=== Your objective ===
Look through the records below and copy each line that includes the word "prefetchTiles".

=== Data for analysis ===

/-! ## Springs -/

/-- The port of a spring (R215, R217, R221, R222): stores fill the descriptor; a compare-exchange starts an idle spring with a
copy of its descriptor; its owner stops it; a release gives ready slots back, and the last release ends the run. An access
that R215 does not allow reads zero, writes nothing and is counted in MEM_SPRING_ERR; one that it allows is not counted. -/
def Obligations.SpringPort : Prop :=
  (∀ s r n b k o data, Resident s r n b → k < 4 → o + data.length ≤ 64 → data.length ∈ [4, 8] → o % 4 = 0 →
    exec (.springDescriptorStore r k o data) s = .next (s.withDev
      (s.dev.setSpring n k { s.dev.spring n k with desc := splice (s.dev.spring n k).desc o data }))) ∧
  (∀ s r n b k x, Resident s r n b → k < 4 → x = s.dev.spring n k → x.run = none → (springD x.desc).ok b.lsBytes →
    exec (.springStart r k) s = .next (s.withDev ((s.dev.setSpring n k { x with
      run := some ⟨b.ring, b.serial, b.index, x.desc, 0, [], [], [], []⟩, done := false, lastHead := 0 }).prefetchTiles n k))) ∧
  (∀ s r n b k x, Resident s r n b → k < 4 → x = s.dev.spring n k → x.run = none → (springD x.desc).ok b.lsBytes = false →
    exec (.springStart r k) s = .next (s.withDev (s.dev.endDispatch b.ring b.serial Sts.badDescriptor b.index n))) ∧
  (∀ s r n b k x y, Resident s r n b → k < 4 → x = s.dev.spring n k → x.run = some y → y.ownedBy b.bref →
    exec (.springStop r k) s = .next (s.withDev
      ((s.dev.dropSpringOps n k).setSpring n k { x with run := none, lastHead := y.head }))) ∧
  (∀ s r n b k mask x y go z, Resident s r n b → k < 4 → x = s.dev.spring n k → x.run = some y → y.ownedBy b.bref →
    go = y.ready.filter (fun i => mask.toNat.testBit (i % (springD y.desc).slots)) →
    z = SpringRun.advance (y.released ++ go).length
      { y with ready := y.ready.filter (fun i => !go.contains i), released := y.released ++ go } →
    exec (.springRelease r k mask) s = .next (s.withDev
      (if z.head = (springD z.desc).count then s.dev.setSpring n k { x with run := none, done := true, lastHead := z.head }
       else (s.dev.setSpring n k { x with run := some z }).prefetchTiles n k))) ∧
  (∀ s r n b o size store atomic, Resident s r n b →
    exec (.springPortBadAccess r o size store atomic) s = .next (s.withDev
      (if portAllows o size store atomic then s.dev else s.dev.bump Fld.MEM_SPRING_ERR_count 0 1)))

/-- Tiles are fetched in order into slots whose tile has been released, part by part, and are ready when every byte has arrived (R218,
R219, R220).
Where the spec is silent it rests on the model's choices, log entries 53 and 131. -/
def Obligations.SpringTiles : Prop :=
  (∀ (s : State) n k y, s.dev.serves → (s.dev.spring n k).run = some y → y.next < (springD y.desc).count →
    (y.next < (springD y.desc).slots ∨ y.next - (springD y.desc).slots < y.head ∨ y.released.contains (y.next - (springD y.desc).slots)) →
    (s.dev.ring y.ring).saving = false →
    exec (.springTileFetch n k) s = .next (s.withDev ((s.dev.modRun n k (fun r => { r with
      fetching := r.fetching ++ [y.next], parts := r.parts ++ (springD y.desc).tileParts y.next })).pump n k))) ∧
  (∀ (d d1 : Dev) n k b w q x leaf level a bs, d.physical leaf level x.part.va.toNat = .here a →
    d.refused q.part false leaf a = false → d.readAt q.asker (bitsN leaf 7 6 ≠ 2) a x.part.len = (d1, .ok, bs) →
    d.rowTry n k b w q x (.ok leaf level) =
      (d1.modBrick n (fun y => { y with
        ls := y.ls.write (b.lsBase + (w.rowAt x.tile x.row + (x.part.va - w.rowVa x.tile x.row).toNat)) bs }),
       { x with part := { x.part with state := .done } }, none)) ∧
  (∀ (s : State) n k slot y i, s.dev.serves → (s.dev.spring n k).run = some y →
    y.fetching.find? (fun i => i % (springD y.desc).slots = slot) = some i →
    (∀ x ∈ y.parts, x.tile = i → x.part.state = .done) →
    exec (.springTileReady n k slot) s = .next (s.withDev (s.dev.modRun n k (fun r => { r with
      fetching := r.fetching.filter (· ≠ i), ready := r.ready ++ [i], parts := r.parts.filter (fun x => x.tile ≠ i) }))))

=== Reply ===
      run := some ⟨b.ring, b.serial, b.index, x.desc, 0, [], [], [], []⟩, done := false, lastHead := 0 }).prefetchTiles n k))) ∧
       else (s.dev.setSpring n k { x with run := some z }).prefetchTiles n k))) ∧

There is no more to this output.